:: Task input ::
-- ==== Sys2Proof/Machine/State.lean ====
section
/-! DEFINITION. The machine's state as plain data, the reasons a step can stop, and the state after reset
(R10 to R19). -/

namespace Sys2Proof.Machine

/-- The kinds of a diagnostic event (R157). -/
inductive DiagKind where
  /-- Raised by RTI and RES. -/
  | unknownOpcode
  /-- Raised by GETC, OUT, IN and PUTSP. -/
  | unimplementedTrap
  /-- Raised by TRAP with a vector that has no routine. -/
  | unknownTrapVector
  deriving DecidableEq, Repr

/-- What the core shows at its ports, one event each (R18, R5). -/
inductive Event where
  /-- A memory read of address a returned v. -/
  | rd (a v : Word)
  /-- A memory write of v at address a. -/
  | wr (a v : Word)
  /-- The character c on the output port. -/
  | out (c : Byte)
  /-- A flush request on the output port. -/
  | flush
  /-- A diagnostic event of kind k for the instruction word w. -/
  | diag (k : DiagKind) (w : Word)
  deriving DecidableEq, Repr

/-- The memory array (R16): pairs of a word address and the 16-bit word it holds, in the canonical form of
`Memory.wf`; an address not listed holds `Memory.unlisted`. The unit is the machine's own, the 16-bit word: it has
no bytes and no byte order (R38, N26). DESIGN CHOICE (safe): notes/assumptions/1.md. -/
abbrev Memory := List (Nat × Word)

/-- Everything the spec gives the machine. -/
structure State where
  /-- The general registers `x[0]` to `x[7]` (R10). -/
  x       : Vector Word 8
  /-- The program counter, a word address (R12). -/
  pc      : Word
  /-- The condition flags: bit 2 N, bit 1 Z, bit 0 P (R13). -/
  cond    : BitVec 3
  /-- The running flag (R15). -/
  running : Bool
  /-- The memory array (R16). -/
  mem     : Memory
  /-- The events produced so far, oldest first: an observation no instruction reads (R18).
  DESIGN CHOICE (safe): it is kept in the state, notes/assumptions/2.md. -/
  trace   : List Event
  deriving DecidableEq, Repr

/-- The hardware never faults (R150). -/
inductive Fault where
  /-- The walk of PUTS made all the reads R126 allows and met no zero word: raised by `execPuts` alone and, by R126,
  in no state. Safe: a machine that stopped here would do less than the hardware
  (DESIGN CHOICE, notes/assumptions/10.md). -/
  | putsWalkExhausted
  deriving DecidableEq, Repr

/-- The hardware refuses no instruction (R56). -/
inductive Refusal where
  /-- An instruction without a meaning. Raised by nothing: every arm of `exec` has its meaning. Safe. -/
  | notModelled (mnemonic : String)
  deriving DecidableEq, Repr

/-- The state after reset (R19, R170): every register 0, pc 0x3000, cond ZERO, running, memory all zero (nothing
listed), the trace empty. -/
def State.reset : State where
  x       := Vector.replicate 8 0#16
  pc      := Config.pcReset
  cond    := 0b010#3
  running := true
  mem     := []
  trace   := []

end Sys2Proof.Machine
end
:::
▶ _Goal of the exercise_
Every line of the records should be reproduced exactly.

▶ _Expected answer_
-- ==== Sys2Proof/Machine/State.lean ====
section
/-! DEFINITION. The machine's state as plain data, the reasons a step can stop, and the state after reset
(R10 to R19). -/

namespace Sys2Proof.Machine

/-- The kinds of a diagnostic event (R157). -/
inductive DiagKind where
  /-- Raised by RTI and RES. -/
  | unknownOpcode
  /-- Raised by GETC, OUT, IN and PUTSP. -/
  | unimplementedTrap
  /-- Raised by TRAP with a vector that has no routine. -/
  | unknownTrapVector
  deriving DecidableEq, Repr

/-- What the core shows at its ports, one event each (R18, R5). -/
inductive Event where
  /-- A memory read of address a returned v. -/
  | rd (a v : Word)
  /-- A memory write of v at address a. -/
  | wr (a v : Word)
  /-- The character c on the output port. -/
  | out (c : Byte)
  /-- A flush request on the output port. -/
  | flush
  /-- A diagnostic event of kind k for the instruction word w. -/
  | diag (k : DiagKind) (w : Word)
  deriving DecidableEq, Repr

/-- The memory array (R16): pairs of a word address and the 16-bit word it holds, in the canonical form of
`Memory.wf`; an address not listed holds `Memory.unlisted`. The unit is the machine's own, the 16-bit word: it has
no bytes and no byte order (R38, N26). DESIGN CHOICE (safe): notes/assumptions/1.md. -/
abbrev Memory := List (Nat × Word)

/-- Everything the spec gives the machine. -/
structure State where
  /-- The general registers `x[0]` to `x[7]` (R10). -/
  x       : Vector Word 8
  /-- The program counter, a word address (R12). -/
  pc      : Word
  /-- The condition flags: bit 2 N, bit 1 Z, bit 0 P (R13). -/
  cond    : BitVec 3
  /-- The running flag (R15). -/
  running : Bool
  /-- The memory array (R16). -/
  mem     : Memory
  /-- The events produced so far, oldest first: an observation no instruction reads (R18).
  DESIGN CHOICE (safe): it is kept in the state, notes/assumptions/2.md. -/
  trace   : List Event
  deriving DecidableEq, Repr

/-- The hardware never faults (R150). -/
inductive Fault where
  /-- The walk of PUTS made all the reads R126 allows and met no zero word: raised by `execPuts` alone and, by R126,
  in no state. Safe: a machine that stopped here would do less than the hardware
  (DESIGN CHOICE, notes/assumptions/10.md). -/
  | putsWalkExhausted
  deriving DecidableEq, Repr

/-- The hardware refuses no instruction (R56). -/
inductive Refusal where
  /-- An instruction without a meaning. Raised by nothing: every arm of `exec` has its meaning. Safe. -/
  | notModelled (mnemonic : String)
  deriving DecidableEq, Repr

/-- The state after reset (R19, R170): every register 0, pc 0x3000, cond ZERO, running, memory all zero (nothing
listed), the trace empty. -/
def State.reset : State where
  x       := Vector.replicate 8 0#16
  pc      := Config.pcReset
  cond    := 0b010#3
  running := true
  mem     := []
  trace   := []

end Sys2Proof.Machine
end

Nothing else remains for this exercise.